• [To do]: Keep to one stretch of the data below, the lines from the one with "command (R172) -/" up to and including the one with "refresh : List (Nat × BpRefresh) := []", and return that stretch exactly.

── Records shown ──

/-- Page Map and slots (02_pages_and_sequences.md). -/
structure Pages where
  /-- Page Map entries that are not FREE, by index (R42) -/
  map : List (Nat × PageEntry) := []
  /-- contents of the slots that are not all zero, by slot number (R26, R32) -/
  slots : List (Nat × PageData) := []
  /-- what each slot that is not scrubbed FREE is doing (R51, R54) -/
  use : List (Nat × SlotUse) := []
  /-- Page Map indices reserved by commands and landing regions (R42, R50) -/
  reservedIdx : List Nat := []
  /-- lost-slot log (R97) -/
  lost : List Nat := []
  /-- slots queued for CRC verification, with the unit detected against (R337) -/
  suspects : List (Nat × Nat) := []
  /-- PAGE_LOW event armed (R58) -/
  lowArmed : Bool := true
  /-- count of free choices among free indices and granules (R42, R41) -/
  picks : Nat := 0
deriving DecidableEq, Repr, Inhabited

/-- Sequence Table and sequence pool (02_pages_and_sequences.md). -/
structure Seqs where
  /-- Sequence Table entries that differ from a FREE entry of generation 0 (R40) -/
  table : List (Nat × SeqEntry) := []
  /-- indices that became FREE again, longest free first (R38) -/
  freed : List Nat := []
  /-- index reserved by a command of a domain (index, command, domain) (R38) -/
  reserved : List (Nat × Nat × Nat) := []
  /-- allocated granule runs (first granule, count, domain charged); granule 0 never (R28, R41) -/
  pool : List (Nat × Nat × Nat) := []
  /-- redirect records (R21) -/
  redirects : List Redirect := []
  /-- commands holding a reserved redirect record (R21) -/
  moveReserved : List Nat := []
  /-- pages in colder tiers of a sequence that moved out, each with the ATTENDs that still read it: their references are dropped
  when those have ended (R22) -/
  lingering : List (Nat × List Nat) := []
  /-- MAP_EPOCH_CURRENT (R25) -/
  epochC : BitVec 32 := 0
  /-- MAP_EPOCH_OLDEST_LIVE (R25) -/
  epochO : BitVec 32 := 0
deriving DecidableEq, Repr, Inhabited

/-- Submission and completion queues (07_commands_and_scheduling.md). -/
structure Queues where
  /-- SQs that exist (R161) -/
  sqs : List (Nat × Sq) := []
  /-- CQs that exist (R161) -/
  cqs : List (Nat × Cq) := []
  /-- SQ_CONFIG staged while the queue did not exist (R164) -/
  stagedSq : List (Nat × BitVec 256) := []
  /-- CQ_CONFIG staged while the queue did not exist (R164) -/
  stagedCq : List (Nat × BitVec 256) := []
deriving DecidableEq, Repr, Inhabited

/-- Command table and scoreboard (07_commands_and_scheduling.md). -/
structure Sched where
  /-- admitted commands, in admission order (R172) -/
  cmds : List Cmd := []
  /-- number given to the next admitted command (R172) -/
  nextId : Nat := 0
  /-- scoreboard (R188) -/
  items : List Item := []
  /-- collections of FANNED row sets (R149) -/
  collects : List Collect := []
  /-- tags of killed items whose stripes have not all ended (R147) -/
  deadTags : List Nat := []
  /-- turn holder and charges of each logical tile (R190) -/
  turns : List (Nat × Turn) := []
  /-- items that wait under R193: the item's tag and command, the tile chosen and the item's priority -/
  barred : List (Nat × Nat × Nat × Nat) := []
deriving DecidableEq, Repr, Inhabited

/-- Awn stacks (04_awn_units.md). -/
structure Awns where
  /-- channel map entries (stack, logical, physical) that differ from identity (R108) -/
  chanMap : List (Nat × Nat × Nat) := []
  /-- channel copies in progress (stack, logical, spare) (R106) -/
  chanCopies : List (Nat × Nat × Nat) := []
  /-- physical channels retired (R106) -/
  chanDead : List (Nat × Nat) := []
  /-- awns whose status differs from its reset, by AWN_SELECT (R109) -/
  awns : List (Nat × AwnInfo) := []
  /-- stripes running (R79) -/
  stripes : List Stripe := []
  /-- bank pairs with a refresh due, waiting or running (R93) -/
  refresh : List (Nat × BpRefresh) := []
  /-- trailers of the score streams that a base die holds, by stack (R311) -/
  held : List (Nat × BitVec 128) := []
  /-- stripes that failed once and are to run again: tag and the awn that failed (R86) -/
  reruns : List (Nat × Nat) := []
  /-- undo areas in use (R90) -/
  undo : List Undo := []
deriving DecidableEq, Repr, Inhabited

/-- Thresher tiles (06_threshers.md). -/
structure Tiles where
  /-- physical tile of each logical tile, 255 none (R159) -/
  groupMap : List Nat := defaultGroupMap
  /-- per physical tile: state, free granules, detections, frequency (R160) -/
  status : List TileInfo := defaultTiles
deriving DecidableEq, Repr, Inhabited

───

• [Solved problem]:
  /-- number given to the next admitted command (R172) -/
  nextId : Nat := 0
  /-- scoreboard (R188) -/
  items : List Item := []
  /-- collections of FANNED row sets (R149) -/
  collects : List Collect := []
  /-- tags of killed items whose stripes have not all ended (R147) -/
  deadTags : List Nat := []
  /-- turn holder and charges of each logical tile (R190) -/
  turns : List (Nat × Turn) := []
  /-- items that wait under R193: the item's tag and command, the tile chosen and the item's priority -/
  barred : List (Nat × Nat × Nat × Nat) := []
deriving DecidableEq, Repr, Inhabited

/-- Awn stacks (04_awn_units.md). -/
structure Awns where
  /-- channel map entries (stack, logical, physical) that differ from identity (R108) -/
  chanMap : List (Nat × Nat × Nat) := []
  /-- channel copies in progress (stack, logical, spare) (R106) -/
  chanCopies : List (Nat × Nat × Nat) := []
  /-- physical channels retired (R106) -/
  chanDead : List (Nat × Nat) := []
  /-- awns whose status differs from its reset, by AWN_SELECT (R109) -/
  awns : List (Nat × AwnInfo) := []
  /-- stripes running (R79) -/
  stripes : List Stripe := []
  /-- bank pairs with a refresh due, waiting or running (R93) -/
  refresh : List (Nat × BpRefresh) := []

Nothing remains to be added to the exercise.